We further explored the effects of MDK secreted by EGFRvIII-mutated GBM cells on macrophage function and in turn how macrophages influence the growth of GBM cells. The results indicate that MDK secreted by EGFRvIII-mutated GBM can promote the secretion of the immunosuppressive cytokine CXCL1 by macrophages, promoting the formation of an immunosuppressive microenvironment. In turn, CXCL1 secreted by macrophages is capable of promoting the proliferation and migration of GBM cells, ultimately leading to malignant progression of GBM.

iMDK (MDK inhibitor, molecular weight 376.4) was first reported to inhibit MDK protein levels through screening. In vitro, iMDK inhibited the growth of lung cancer cells by inhibiting MDK protein levels. In addition, intravenous injection of iMDK inhibited tumor growth in a nude mouse model of lung cancer [40]. iMDK also inhibited the growth and angiogenesis of oral squamous cell carcinoma [41]. Treatment with IFN-γ activates the epithelial-mesenchymal transition (EMT) program and the metastasis of various cancer cells. MDK is overexpressed in most cancer types and its overexpression drives the activation and metastasis of cancer cells through EMT. Targeted inhibition of MDK using iMDK can broadly reverse IFN-γ-activated EMT and eliminate the metastasis of various cancers caused by IFN-γ. The combined use of MDK inhibitors can significantly enhance the anti-tumor activity of IFN-γ [42, 43].

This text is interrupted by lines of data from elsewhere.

/-- The level in force with its causes and the count of rises, and teams stopped or let go by SHADELIM (R21, R479,
R481). -/
def State.setShade (s : State) (k : Nat) : State :=
  let l := (s.shadeSources k).foldl max 0
  let cause := (List.range 5).foldl (fun n i => if (s.shadeSources k).getD i 0 = l then n + 2 ^ i else n) 0
  let old := s.shadeOf k
  let s := (s.csetField (clshadeAddr k) 0 2 l).csetField (clshadeAddr k) 8 5 (if l = 0 then 0 else cause)
  (if old < l then s.cbump (clshadeAddr k) 48 16 1 else s).shadeTeams k

/-- The current level after a measurement (R480): it rises by one level, at most once in 20 ns, above CLIM; `lowFrom` is since
when the current has been at or below 75% of CLIM. -/
def ClusterSt.withCurrent (c : ClusterSt) (now clim current : Nat) : ClusterSt :=
  let low := if 4 * current ≤ 3 * clim then some (c.lowFrom.getD now) else none
  if clim < current ∧ c.curLevel < 3 ∧ (c.curLevel = 0 ∨ c.curChange + ns 20 ≤ now) then
    { c with curLevel := c.curLevel + 1, curChange := now, lowFrom := low }
  else { c with lowFrom := low }

/-- SHADE_EVALUATION (R21, R479, R480, R488): every 10 ns, with the cluster's current in 0.1 A and its hottest junction in
0.1 °C. -/
def execShadeEvaluation (k current tj : Nat) (s : State) : Host.Outcome State Fault Refusal :=
  if 32 ≤ k then .fault (.noSuchPart k)
  else if s.now < (s.cluster k).evalAt ∨ s.dusk.midnight then .next s
  else
    let c := (s.cluster k).withCurrent s.now (s.cfield (cllimAddr k) 0 16) current
    let level := thermalLevel c.thermal tj
    let rises := decide (c.thermal < level)
    let c := { c with
      thermal := level
      hotFrom := if 1150 ≤ tj then some (c.hotFrom.getD s.now) else none
      evalAt := s.now + ns 10 }
    let s := ((s.setCluster k c).csetField (cllimAddr k) 16 16 tj).setShade k
    .next (if rises then s.postEvent hubSeq1 0x32 (k * 256 + level) else s)

/-- CURRENT_LEVEL_FALL (R480): the current has been low for 2 µs since the last change. -/
def execCurrentLevelFall (k : Nat) (s : State) : Host.Outcome State Fault Refusal :=
  if 32 ≤ k then .fault (.noSuchPart k)
  else
    let c := s.cluster k
    match c.lowFrom with
    | none => .next s
    | some t =>
      if c.curLevel = 0 ∨ s.now < max t c.curChange + us 2 then .next s
      else .next (s.setCluster k { c with curLevel := c.curLevel - 1, curChange := s.now })

/-- CORE_DROOP (R479): a tile's CORE rail falls 30 mV below its level. -/
def execCoreDroop (u : Nat) (s : State) : Host.Outcome State Fault Refusal :=
  if 512 ≤ u then .fault (.noSuchPart u)
  else
    let k := clusterOf u
    .next (s.setCluster k { s.cluster k with droopUntil := some (s.now + us 1) })

/-- DROOP_EXPIRY (R479): 1 µs has passed since the last droop. -/
def execDroopExpiry (k : Nat) (s : State) : Host.Outcome State Fault Refusal :=
  if 32 ≤ k then .fault (.noSuchPart k)
  else
    let c := s.cluster k
    match c.droopUntil with
    | none => .next s
    | some t => .next (if s.now < t then s else s.setCluster k { c with droopUntil := none })

/-! ### Header switches -/

/-- Two regions of one cluster are adjacent: tiles whose places in the 4 × 4 grid share an edge, or the core region and a tile of
row 0 (R476). -/
def adjacent (r q : Nat) : Bool :=
  let (i, j) := (r % 16, q % 16)
  let near (a b : Nat) : Bool := a + 1 == b || b + 1 == a
  if r < 512 ∧ q < 512 then
    r / 16 == q / 16 && ((i / 4 == j / 4 && near (i % 4) (j % 4)) || (i % 4 == j % 4 && near (i / 4) (j / 4)))
  else if r < 512 then q == 512 + r / 16 && i / 4 == 0
  else q < 512 && r == 512 + q / 16 && j / 4 == 0

/-- A region's current in 0.1 A: the sum of its regulators' outputs, of which `outputs` lists those that are not zero (R476). -/
def regionCurrent (outputs : List (Nat × List Nat)) (r : Nat) : Nat :=
  ((outputs.filter (fun p => p.1 == r)).flatMap (·.2)).foldl (· + ·) 0

/-- How many regions the module has: 512 tiles and 32 cluster core regions (R476). -/
def regionCount : Nat := 544

/-- The cluster of a region. -/
def regionCluster (r : Nat) : Nat := if r < 512 then r / 16 else r - 512

/-- A region's switches. -/
def State.switchOf (s : State) (r : Nat) : Switch := tget {} s.switches r

/-- The module with a region's switches replaced. -/
def State.setSwitch (s : State) (r : Nat) (x : Switch) : State := { s with switches := tput s.switches r x }

/-- A region may start switching on: the module is in PL0, its die is neither shed nor in reset, the core region stands
before the tiles, and each wave of four before the next (R478). -/
def State.maySwitch (s : State) (r : Nat) : Bool :=
  let k := regionCluster r
  s.awake && !(s.isShed (k / 8)) && !(s.dieSilent (k / 8)) && (s.switchOf r).phase == .off &&
    (decide (512 ≤ r) ||
      (s.coreOn k && (List.range 16).all (fun i => decide (r % 16 / 4 ≤ i / 4) || s.tileOn (16 * k + i))))

/-- The first stage of a switch-on closes (R477). -/
def State.startSwitch (s : State) (r : Nat) : State :=
  s.setSwitch r { phase := .switching, halves := 2, lastAt := s.now }

/-- Every region of a cluster whose turn it is starts switching on (R478). -/
def State.switchCluster (s : State) (k : Nat) : State :=
  let rs := (512 + k) :: (List.range 16).map (fun i => 16 * k + i)
  (rs.filter s.maySwitch).foldl State.startSwitch s

/-- Every die's regions whose turn it is start switching on (R478). -/
def State.switchDie (s : State) (d : Nat) : State :=
  (List.range 8).foldl (fun (s : State) c => s.switchCluster (8 * d + c)) s
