/-- A queued command of the unit that has the serial, in engine `e`. -/
def Unit.command (x : Unit) (e : Engine) (id : Nat) : Option CCmd := (x.queueOf e).find? (fun c => c.serial == id)

/-- The unit with one command of an engine replaced. -/
def Unit.withCommand (x : Unit) (e : Engine) (id : Nat) (c : CCmd) : Unit :=
  x.modCmd e id (fun _ => c)

/-- The unit after a command without an error completes while the unit issues: its place is free, its tag is one nearer and a
follow-on may start (R83, R126, R256). -/
def Unit.withoutCommand (x : Unit) (e : Engine) (c : CCmd) : Unit :=
  { x with
    tags := tput x.tags c.tag (tget 0 x.tags c.tag - 1)
    q0 := if e = .c0 then x.q0.filter (fun d => d.serial != c.serial) else x.q0
    q1 := if e = .c1 then x.q1.filter (fun d => d.serial != c.serial) else x.q1
    mq := x.mq.map (fun m => if m.after = some c.serial then { m with after := none } else m) }

/-- The place of byte `i` of a piece. -/
def Loc.plus (l : Loc) (i : Nat) : Loc := { l with addr := l.addr + i }

end Sys2Proof.Machine
end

As an effector molecule downstream of the ERK/c-Fos signaling pathway in EGFRvIII-mutated GBM, MDK suggests a potential therapeutic target for this subtype of GBM. This study explored treatment strategies targeting EGFRvIII-mutated GBM and investigated the effects of targeted regulation of the MDK signaling pathway on tumor growth, prognosis, and the immune microenvironment in a mouse model of intracranial glioma. The results of animal experiments indicate that targeted blockade of the MDK signaling pathway can reverse the formation of an immunosuppressive microenvironment, slow the malignant progression of gliomas, and prolong the prognosis of mice.

Conclusion

In summary, this study first discovered that EGFRvIII- positive GBM could drive macrophages towards M2 polarization and secrete the immunosuppressive cytokine CXCL1 by activating the c-Fos-MDK-LRP1 signaling pathway, providing a new target for precise immunotherapy for specific subtypes or genotypes of GBM. Secondly, since immune therapies such as immune checkpoint inhibitors have not been successful in phase III clinical trials for newly diagnosed or recurrent glioblastoma, the combination of immune therapies and targeted EGFRvIII or downstream pathway molecules provides a molecular basis and new ideas for the current dilemma of glioma immunotherapy.